Beyond the inclusion of data, many businesses need to look toward improving the quality of their data as it is used. So many different aspects of operational success, including the technology being adopted today like CRM, MDM, ERP and business intelligence tools, as well as data warehousing, governance and migrations solutions, rely on high-quality data to deliver results. By cutting these systems short, a business isn't just hurting an individual area of operations, but overall profits.

The trick to avoiding these issues is to implement the proper solutions for data collection in the first place. Email verification and related software will boost data quality from the get go, initializing the entire process and kickstarting other efforts to boost results.

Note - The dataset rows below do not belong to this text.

/-- The plain form of a store is the one with displacement 0 (R180). -/
theorem storePlain {p : Pointer} {r : Reg} (hi : indirectOperand i = some (p, r))
    (ha : s.pointer p ∈ storeAddresses i s) : CausedStops i s (Machine.storeDisplaced p 0#6 r s) :=
  storeDisplaced hi (by simpa using ha)

theorem loadProgram {ba : Nat} (d : Reg) (ha : ba / 2 ∈ programAddresses i s) : CausedStops i s (loadProgram d ba s) :=
  (progByte ha).andThen_next _

theorem loadProgramIncrement {ba : Nat} (d : Reg) (ha : ba / 2 ∈ programAddresses i s) :
    CausedStops i s (loadProgramIncrement d ba s) :=
  (progByte ha).andThen_next _

/-- The check of LPM and ELPM with a destination, and what comes after it in the same state (R170). -/
theorem checkedZ {d : Reg} {f : State → Result α} (hi : indirectOperand i = some (.z, d))
    (hf : CausedStops i s (f s)) : CausedStops i s (Machine.andThen (checkZ d s) f) :=
  checkZ_eq_checkPointer d s ▸ checked hi hf

/-- SBI and CBI write in the state that their read left. -/
theorem ioBit {a : BitVec 5} (b : BitVec 3) (x : Bool) (hload : ioBitAddress a ∈ loadAddresses i s)
    (hstore : ioBitAddress a ∈ storeAddresses i s) : CausedStops i s (ioBit a b x s) := by
  refine (memRead rfl rfl hload).andThen fun v hv => ?_
  obtain ⟨-, hread⟩ := (memRead_eq_next ..).1 hv
  exact (memWrite _ (hread ▸ s.afterRead_cfg _) hstore).andThen_next _

/-- SBIC and SBIS skip by the byte their read showed, in the state that it left. -/
theorem ioSkip {a : BitVec 5} {test : Byte → Bool} (hload : ioBitAddress a ∈ loadAddresses i s)
    (hall : ∀ wa ∈ skipAddresses ((s.seen (ioBitAddress a)).any test) s, wa ∈ programAddresses i s) :
    CausedStops i s (Machine.andThen (Machine.memRead s (ioBitAddress a)) fun v => Machine.skip (test v.1) v.2) := by
  refine (memRead rfl rfl hload).andThen fun v hv => ?_
  obtain ⟨hseen, hread⟩ := (memRead_eq_next ..).1 hv
  rw [hseen, Option.any_some] at hall
  exact skip (hread ▸ s.afterRead_pc _) (hread ▸ s.afterRead_cfg _) hall

theorem callTo {words dest : PcAddr} (hall : ∀ a ∈ pushAddresses s (s.returnAddress words), a ∈ storeAddresses i s) :
    CausedStops i s (callTo words dest s) :=
  (pushPc hall).andThen_next _

end CausedStops

/-! ### The instructions -/

/-- ELPM Rd,Z+ stops for Z = 0xFFFF before all else (R189). -/
theorem causedStops_elpmZInc (d : Reg) (s : State) : CausedStops (.elpmZInc d) s (exec (.elpmZInc d) s) := by
  by_cases hz : s.z = 0xFFFF#16
  case pos =>
    rw [elpmCarryIsRefused s d hz]
    refine ⟨nofun, fun r hr => ?_⟩
    cases hr
    exact ⟨d, rfl, hz⟩
  case neg =>
    rw [exec_elpmZInc_of_ne hz]
    exact .checkedZ rfl (.loadProgramIncrement d (List.mem_singleton.2 rfl))

theorem causedStops_brk (s : State) : CausedStops .brk s (exec .brk s) := by
  cases hset : s.cfg.breakBehaviour with
  | refuse =>
    rw [exec_brk_of_refuse hset]
    refine ⟨nofun, fun r hr => ?_⟩
    cases hr
    exact ⟨rfl, hset⟩
  | nop => exact exec_brk_of_nop hset ▸ .next _

theorem causedStops_sleep (s : State) : CausedStops .sleep s (exec .sleep s) := by
  cases hset : s.cfg.sleepBehaviour with
  | refuse =>
    rw [exec_sleep_of_refuse hset]
    refine ⟨nofun, fun r hr => ?_⟩
    cases hr
    exact ⟨rfl, hset⟩
  | nop => exact exec_sleep_of_nop hset ▸ .next _
  | wait => exact exec_sleep_of_wait hset ▸ .next _

theorem causedStops_spm (s : State) : CausedStops .spm s (exec .spm s) := by
  refine ⟨nofun, fun r hr => ?_⟩
  cases hr
  rfl
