-- ==== Sys2Proof/Machine/Bits.lean ====
section
/-! DEFINITION. The word operators of 00_scope.md rule R9 that `BitVec` does not name, and the big-endian
conversions of rule R10. -/

namespace Sys2Proof.Machine

/-- Left circular rotation, for 0 < n < 32 (R9). -/
def rotl (n : Nat) (x : Word) : Word := (x <<< n) ||| (x >>> (32 - n))

/-- Right circular rotation, for 0 < n < 32 (R9). -/
def rotr (n : Nat) (x : Word) : Word := (x >>> n) ||| (x <<< (32 - n))

/-- Logical shift right, filling with zeros (R9). -/
def shr (n : Nat) (x : Word) : Word := x >>> n

/-- `BE32`: the first byte is the most significant (R10). -/
def be32 (s0 s1 s2 s3 : Byte) : Word := s0 ++ s1 ++ s2 ++ s3

/-- `bytes32`, the inverse of `BE32` (R10). -/
def bytes32 (w : Word) : List Byte :=
  [w.extractLsb' 24 8, w.extractLsb' 16 8, w.extractLsb' 8 8, w.extractLsb' 0 8]

/-- `bytes64`: the eight bytes of a 64-bit value, most significant first (R10). -/
def bytes64 (v : BitVec 64) : List Byte :=
  [v.extractLsb' 56 8, v.extractLsb' 48 8, v.extractLsb' 40 8, v.extractLsb' 32 8,
   v.extractLsb' 24 8, v.extractLsb' 16 8, v.extractLsb' 8 8, v.extractLsb' 0 8]

/-- The big-endian words of a byte sequence, four bytes each (20_memory.md R76). -/
def blockWords : List Byte → List Word
  | s0 :: s1 :: s2 :: s3 :: rest => be32 s0 s1 s2 s3 :: blockWords rest
  | _ => []

end Sys2Proof.Machine
end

Beyond business intelligence and the specific areas of operations that rely on data so heavily, organizations rely on data for customer service, marketing and even IT. Going further than enterprise operations, schools, hospitals and government agencies all rely on data in similar ways, making these efforts essential for them as well.

Focus on usage
According to the news source, one key way to boost the quality of data is to get the end users involved in the process early on. These are the people that actually have to use the information, and will have a stronger understanding which improvements are necessary. Data quality supports their ability to do their job, and any new systems or supporting software will affect their workflow on a broad scale.

To ensure that data quality meets operational needs, companies should invest in the right tools to focus on this area throughout every process and deliver the proper integration with applications and services at every level of operations. Data has to be collected, analyzed, stored and assessed, and any business that doesn't make this its first priority will fall short in all other areas.